The Chair of the History Museum Board of Trustees and the Chair of the Missouri Historical Society Subdistrict  presented the museum`s 2013 budget during a public meeting at the Center of Clayton.

Trustee Chair John Roberts said he had been advised Archibald had to leave his post to regain momentum for the cultural institution after months of controversy.  'That`s putting it pretty bluntly, but that`s what I was told by a number of people,' Roberts told the umbrella board, the Zoo Museum District Board.

Roberts explained Archibald offered to resign but with conditions.  'He isn`t going to walk away from two contracts without something.'  Archibald had a three year contract when the controversy over his purchase of the contaminated land for $800,000 and his substantial pay erupted.  The veteran museum executive settled for a $270,000 six month consulting contract and $566,827 in unused vacation pay along with his retirement benefits.
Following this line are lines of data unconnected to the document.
-- ==== Sys2Proof/Laws/KeepsTierEvents.lean ====
section
/-! SUPPORT. What the functions of Machine/TierEvents.lean keep of the state (see Laws/KeepsBase.lean). -/

set_option linter.unusedSimpArgs false

namespace Sys2Proof.Machine

theorem execNearDeviceFault_keeps {s0 : State} (p device : Nat) (s : State) (hk : Keeps s0 s) :
    KeepsOut s0 (execNearDeviceFault p device s) := by
  unfold execNearDeviceFault
  repeat' (first
    | with_reducible assumption | with_reducible apply deviceFault_keeps | with_reducible apply KeepsOut.next
    | with_reducible exact KeepsOut.fault _)

theorem execGddrCaseOvertemp_keeps {s0 : State} (p device : Nat) (s : State) (hk : Keeps s0 s) :
    KeepsOut s0 (execGddrCaseOvertemp p device s) := by
  unfold execGddrCaseOvertemp
  repeat' (first
    | with_reducible assumption | with_reducible apply deviceFault_keeps | with_reducible apply KeepsOut.next
    | with_reducible exact KeepsOut.fault _)

theorem modCxl_keeps {s0 : State} (p l : Nat) (f : Cxl → Cxl) (s : State) (hk : Keeps s0 s) :
    Keeps s0 (modCxl p l f s) := by
  unfold modCxl
  repeat' (first
    | with_reducible assumption | with_reducible apply modPart_keeps
    | (simp -zeta only [Keeps.mk_iff]; with_reducible refine KeepsF.same ?_))

theorem execCxlLinkTrained_keeps {s0 : State} (p link capacityGiB : Nat) (s : State) (hk : Keeps s0 s) :
    KeepsOut s0 (execCxlLinkTrained p link capacityGiB s) := by
  unfold execCxlLinkTrained
  repeat' (first
    | with_reducible assumption
    | (extract_lets +onlyGivenNames t; clear_value (ht : t = _); refine Keeps.cut (s0 := s0) ht ?_ ?_; clear ht; rotate_left; intro hs; clear ht)
    | (extract_lets +onlyGivenNames t; subst t) | with_reducible apply modCxl_keeps
    | with_reducible apply KeepsOut.next | with_reducible exact KeepsOut.fault _
    | (simp -zeta only [Keeps.mk_iff]; with_reducible refine KeepsF.same ?_) | split)

theorem execFarLinkDown_keeps {s0 : State} (p link : Nat) (s : State) (hk : Keeps s0 s) :
    KeepsOut s0 (execFarLinkDown p link s) := by
  unfold execFarLinkDown
  repeat' (first
    | with_reducible assumption | with_reducible apply modCxl_keeps | with_reducible apply KeepsOut.next
    | with_reducible exact KeepsOut.fault _ | (simp -zeta only [Keeps.mk_iff]; with_reducible refine KeepsF.same ?_)
    | split)

theorem portDown_keeps {s0 : State} (p l : Nat) (s : State) (hk : Keeps s0 s) :
    Keeps s0 (portDown p l s) := by
  unfold portDown
  repeat' (first
    | with_reducible assumption
    | (extract_lets +onlyGivenNames t; clear_value (ht : t = _); refine Keeps.cut (s0 := s0) ht ?_ ?_; clear ht; rotate_left; intro hs; clear ht)
    | (extract_lets +onlyGivenNames t; subst t) | with_reducible apply modPart_keeps
    | with_reducible apply modCxl_keeps | with_reducible apply loseRegions_keeps | with_reducible apply raise_keeps
    | (simp -zeta only [Keeps.mk_iff]; with_reducible refine KeepsF.same ?_) | exact Or.inl (List.length_map ..)
    | exact Or.inr ((List.length_map ..).trans List.length_range) | intro _ _ _ _ hs | intro _ _ _ hs | intro _ _ hs
    | intro _ hs | split)

theorem execFarPortDown_keeps {s0 : State} (p link : Nat) (s : State) (hk : Keeps s0 s) :
    KeepsOut s0 (execFarPortDown p link s) := by
  unfold execFarPortDown
  repeat' (first
    | with_reducible assumption | with_reducible apply portDown_keeps | with_reducible apply KeepsOut.next
    | with_reducible exact KeepsOut.fault _ | (simp -zeta only [Keeps.mk_iff]; with_reducible refine KeepsF.same ?_)
    | split)

theorem execCxlTrainTimeout_keeps {s0 : State} (p link : Nat) (s : State) (hk : Keeps s0 s) :
    KeepsOut s0 (execCxlTrainTimeout p link s) := by
  unfold execCxlTrainTimeout
  repeat' (first
    | with_reducible assumption
    | (extract_lets +onlyGivenNames t; clear_value (ht : t = _); refine Keeps.cut (s0 := s0) ht ?_ ?_; clear ht; rotate_left; intro hs; clear ht)
    | (extract_lets +onlyGivenNames t; subst t) | with_reducible apply portDown_keeps
    | with_reducible apply KeepsOut.next | with_reducible exact KeepsOut.fault _ | split)

theorem d2dFault_keeps {s0 : State} (p l : Nat) (s : State) (hk : Keeps s0 s) :
    Keeps s0 (d2dFault p l s) := by
  unfold d2dFault
  repeat' (first
    | with_reducible assumption | with_reducible apply raise_keeps)

theorem execD2dCrcError_keeps {s0 : State} (p link : Nat) (s : State) (hk : Keeps s0 s) :
    KeepsOut s0 (execD2dCrcError p link s) := by
  unfold execD2dCrcError
  repeat' (first
    | with_reducible assumption
    | (extract_lets +onlyGivenNames t; clear_value (ht : t = _); refine Keeps.cut (s0 := s0) ht ?_ ?_; clear ht; rotate_left; intro hs; clear ht)
    | (extract_lets +onlyGivenNames t; subst t) | with_reducible apply modPart_keeps
    | with_reducible apply forAll_keeps | with_reducible apply timingFault_keeps | with_reducible apply d2dFault_keeps
    | with_reducible apply KeepsOut.next | with_reducible exact KeepsOut.fault _
    | (simp -zeta only [Keeps.mk_iff]; with_reducible refine KeepsF.same ?_) | intro _ _ _ _ hs | intro _ _ _ hs
    | intro _ _ hs | intro _ hs | split)

theorem execD2dLinkFail_keeps {s0 : State} (p link : Nat) (s : State) (hk : Keeps s0 s) :
    KeepsOut s0 (execD2dLinkFail p link s) := by
  unfold execD2dLinkFail
  repeat' (first
    | with_reducible assumption | with_reducible apply d2dFault_keeps | with_reducible apply KeepsOut.next
    | with_reducible exact KeepsOut.fault _ | split)

end Sys2Proof.Machine
end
The chair of the subdistrict, Romondous Stover said, ' I do not envision that then new chief executive  of the museum  will make anywhere near the salary that Dr. Archibald made.
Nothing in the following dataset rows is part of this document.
-- ==== Sys2Proof/Laws/KeepsLoading.lean ====
section
/-! SUPPORT. What the functions of Machine/Loading.lean keep of the state (see Laws/KeepsBase.lean). -/

set_option linter.unusedSimpArgs false

namespace Sys2Proof.Machine

theorem applySyncList_keeps {s0 : State} (m : Memory) (p c : Nat) (s : State) (hk : Keeps s0 s) :
    Keeps s0 (applySyncList m p c s) := by
  unfold applySyncList
  repeat' (first
    | with_reducible assumption
    | (extract_lets +onlyGivenNames t; clear_value (ht : t = _); refine Keeps.cut (s0 := s0) ht ?_ ?_; clear ht; rotate_left; intro hs; clear ht)
    | (extract_lets +onlyGivenNames t; subst t) | with_reducible apply modPart_keeps
    | (simp -zeta only [Keeps.mk_iff]; with_reducible refine KeepsF.same ?_) | intro _ _ _ _ hs | intro _ _ _ hs
    | intro _ _ hs | intro _ hs | split)

theorem applyChanList_keeps {s0 : State} (m : Memory) (p c : Nat) (s : State) (hk : Keeps s0 s) :
    Keeps s0 (applyChanList m p c s) := by
  unfold applyChanList
  repeat' (first
    | with_reducible assumption
    | (extract_lets +onlyGivenNames t; clear_value (ht : t = _); refine Keeps.cut (s0 := s0) ht ?_ ?_; clear ht; rotate_left; intro hs; clear ht)
    | (extract_lets +onlyGivenNames t; subst t) | with_reducible apply modPart_keeps
    | (simp -zeta only [Keeps.mk_iff]; with_reducible refine KeepsF.same ?_) | exact Or.inl (List.length_map ..)
    | exact Or.inr ((List.length_map ..).trans List.length_range) | intro _ _ _ _ hs | intro _ _ _ hs | intro _ _ hs
    | intro _ hs | split)

theorem settleFills_keeps {s0 : State} (p c n : Nat) (s : State) (hk : Keeps s0 s) :
    Keeps s0 (settleFills p c n s) := by
  unfold settleFills
  repeat' (first
    | with_reducible assumption | with_reducible apply modPart_keeps
    | (simp -zeta only [Keeps.mk_iff]; with_reducible refine KeepsF.same ?_) | intro _ _ _ _ hs | intro _ _ _ hs
    | intro _ _ hs | intro _ hs | split)

theorem allocNow_keeps {s0 : State} (p c tier flags base len : Nat) (s : State) (hk : Keeps s0 s) :
    Keeps123 s0 (allocNow p c tier flags base len s) := by
  unfold allocNow
  repeat' (first
    | with_reducible assumption
    | (extract_lets +onlyGivenNames t; clear_value (ht : t = _); refine Keeps.cut (s0 := s0) ht ?_ ?_; clear ht; rotate_left; intro hs; clear ht)
    | (extract_lets +onlyGivenNames t; clear_value (ht : t = _); refine Keeps123.cut (s0 := s0) ht ?_ ?_; clear ht; rotate_left; intro hs; clear ht)
    | (extract_lets +onlyGivenNames t; subst t) | with_reducible apply alloc_keeps
    | with_reducible apply settleFills_keeps | (simp -zeta only [Keeps123.mk]) | (simp -zeta only [Keeps123.proj])
    | with_reducible refine Keeps123.of_eq (by assumption) ?_
    | (simp -zeta only [Keeps.mk_iff]; with_reducible refine KeepsF.same ?_) | split)

theorem makeSaveArea_keeps {s0 : State} (p c hMax : Nat) (s : State) (hk : Keeps s0 s) :
    Keeps s0 (makeSaveArea p c hMax s) := by
  unfold makeSaveArea
  repeat' (first
    | with_reducible assumption | with_reducible apply allocNow_keeps | with_reducible apply modCp_keeps
    | (simp -zeta only [Keeps123.mk]) | (simp -zeta only [Keeps123.proj])
    | with_reducible refine Keeps123.of_eq (by assumption) ?_
    | (simp -zeta only [Keeps.mk_iff]; with_reducible refine KeepsF.same ?_) | split)

theorem copyImage_keeps {s0 : State} (c tier base len : Nat) (data : List (Nat × Byte)) (x0 : List Nat) (x1 : SMap Nat) (s : State) (hk : Keeps s0 s) :
    Keeps12 s0 (copyImage c tier base len data x0 x1 s) := by
  induction x0 generalizing x1 s with
  | nil =>
    unfold copyImage
    repeat' (first
      | with_reducible assumption | with_reducible apply allocNow_keeps | with_reducible apply modPart_keeps
      | (simp -zeta only [Keeps123.mk]) | (simp -zeta only [Keeps123.proj])
      | with_reducible refine Keeps123.of_eq (by assumption) ?_ | (simp -zeta only [Keeps12.mk])
      | (simp -zeta only [Keeps12.proj]) | with_reducible refine Keeps12.of_eq (by assumption) ?_
      | (simp -zeta only [Keeps.mk_iff]; with_reducible refine KeepsF.same ?_) | split)
  | cons x0 xs ih =>
    unfold copyImage
    repeat' (first
      | with_reducible assumption | with_reducible apply ih | with_reducible apply allocNow_keeps | with_reducible apply modPart_keeps
      | (simp -zeta only [Keeps123.mk]) | (simp -zeta only [Keeps123.proj])
      | with_reducible refine Keeps123.of_eq (by assumption) ?_ | (simp -zeta only [Keeps12.mk])
      | (simp -zeta only [Keeps12.proj]) | with_reducible refine Keeps12.of_eq (by assumption) ?_
      | (simp -zeta only [Keeps.mk_iff]; with_reducible refine KeepsF.same ?_) | split)

theorem contextLoad_keeps {s0 : State} (p c region offset granted : Nat) (s : State) (hk : Keeps s0 s) :
    Keeps2 s0 (contextLoad p c region offset granted s) := by
  unfold contextLoad
  repeat' (first
    | with_reducible assumption
    | (extract_lets +onlyGivenNames t; clear_value (ht : t = _); refine Keeps.cut (s0 := s0) ht ?_ ?_; clear ht; rotate_left; intro hs; clear ht)
    | (extract_lets +onlyGivenNames t; clear_value (ht : t = _); refine Keeps12.cut (s0 := s0) ht ?_ ?_; clear ht; rotate_left; intro hs; clear ht)
    | (extract_lets +onlyGivenNames t; clear_value (ht : t = _); refine Keeps2.cut (s0 := s0) ht ?_ ?_; clear ht; rotate_left; intro hs; clear ht)
    | (extract_lets +onlyGivenNames t; subst t) | with_reducible apply copyImage_keeps
    | with_reducible apply modCtx_keeps | with_reducible apply forAll_keeps | with_reducible apply setCtxState_keeps
    | with_reducible apply makeSaveArea_keeps | with_reducible apply applyChanList_keeps
    | with_reducible apply applySyncList_keeps | (simp -zeta only [Keeps12.mk]) | (simp -zeta only [Keeps12.proj])
    | with_reducible refine Keeps12.of_eq (by assumption) ?_ | (simp -zeta only [Keeps2.mk])
    | (simp -zeta only [Keeps2.proj]) | with_reducible refine Keeps2.of_eq (by assumption) ?_
    | (simp -zeta only [Keeps.mk_iff]; with_reducible refine KeepsF.same ?_) | intro _ _ _ _ hs | intro _ _ _ hs
    | intro _ _ hs | intro _ hs | split)

theorem imageUnread_keeps {s0 : State} (p c region : Nat) (s : State) (hk : Keeps s0 s) :
    Keeps s0 (imageUnread p c region s) := by
  unfold imageUnread
  repeat' (first
    | with_reducible assumption | with_reducible apply hostAccessFault_keeps | with_reducible apply markBad_keeps
    | (simp -zeta only [Keeps.mk_iff]; with_reducible refine KeepsF.same ?_) | split)

theorem execContextLoad_keeps {s0 : State} (h : Hdr) (t : Target) (region offset : Nat) (s : State) (hk : Keeps s0 s) :
    KeepsOut s0 (execContextLoad h t region offset s) := by
  unfold execContextLoad
  repeat' (first
    | with_reducible assumption
    | (extract_lets +onlyGivenNames t; clear_value (ht : t = _); refine Keeps.cut (s0 := s0) ht ?_ ?_; clear ht; rotate_left; intro hs; clear ht)
    | (extract_lets +onlyGivenNames t; clear_value (ht : t = _); refine Keeps2.cut (s0 := s0) ht ?_ ?_; clear ht; rotate_left; intro hs; clear ht)
    | (extract_lets +onlyGivenNames t; subst t) | with_reducible apply deferredReq_keeps
    | with_reducible apply contextLoad_keeps | with_reducible apply complete_keeps
    | with_reducible apply imageUnread_keeps | with_reducible apply KeepsOut.next
    | with_reducible exact KeepsOut.fault _ | (simp -zeta only [Keeps2.mk]) | (simp -zeta only [Keeps2.proj])
    | with_reducible refine Keeps2.of_eq (by assumption) ?_
    | (simp -zeta only [Keeps.mk_iff]; with_reducible refine KeepsF.same ?_) | intro _ _ _ _ hs | intro _ _ _ hs
    | intro _ _ hs | intro _ hs | split)

theorem execVerify_keeps {s0 : State} (h : Hdr) (t : Target) (strict : Bool) (section_ : Nat) (s : State) (hk : Keeps s0 s) :
    KeepsOut s0 (execVerify h t strict section_ s) := by
  unfold execVerify
  repeat' (first
    | with_reducible assumption
    | (extract_lets +onlyGivenNames t; clear_value (ht : t = _); refine Keeps.cut (s0 := s0) ht ?_ ?_; clear ht; rotate_left; intro hs; clear ht)
    | (extract_lets +onlyGivenNames t; clear_value (ht : t = _); refine Keeps2.cut (s0 := s0) ht ?_ ?_; clear ht; rotate_left; intro hs; clear ht)
    | (extract_lets +onlyGivenNames t; subst t) | with_reducible apply deferredReq_keeps
    | with_reducible apply verifySection_keeps | with_reducible apply complete_keeps
    | with_reducible apply KeepsOut.next | with_reducible exact KeepsOut.fault _ | (simp -zeta only [Keeps2.mk])
    | (simp -zeta only [Keeps2.proj]) | with_reducible refine Keeps2.of_eq (by assumption) ?_ | intro _ _ _ _ hs
    | intro _ _ _ hs | intro _ _ hs | intro _ hs)

end Sys2Proof.Machine
end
The museum`s 2013 budget counts on $10 million in tax revenue.  Another four million from donations, ticket sales and memberships would complete the operating budget.  Roberts said Archibald is expected to work to raise new donations during his six month period of consulting.

Roberts acknowledged  the role of the taxpayers during an interview.  'I think the museum needs to be more aware that the substantial portion of our money results from the generosity of the taxpayers.

The umbrella Zoo Museum District Board will set the property tax rate for the five cultural institutions later this year.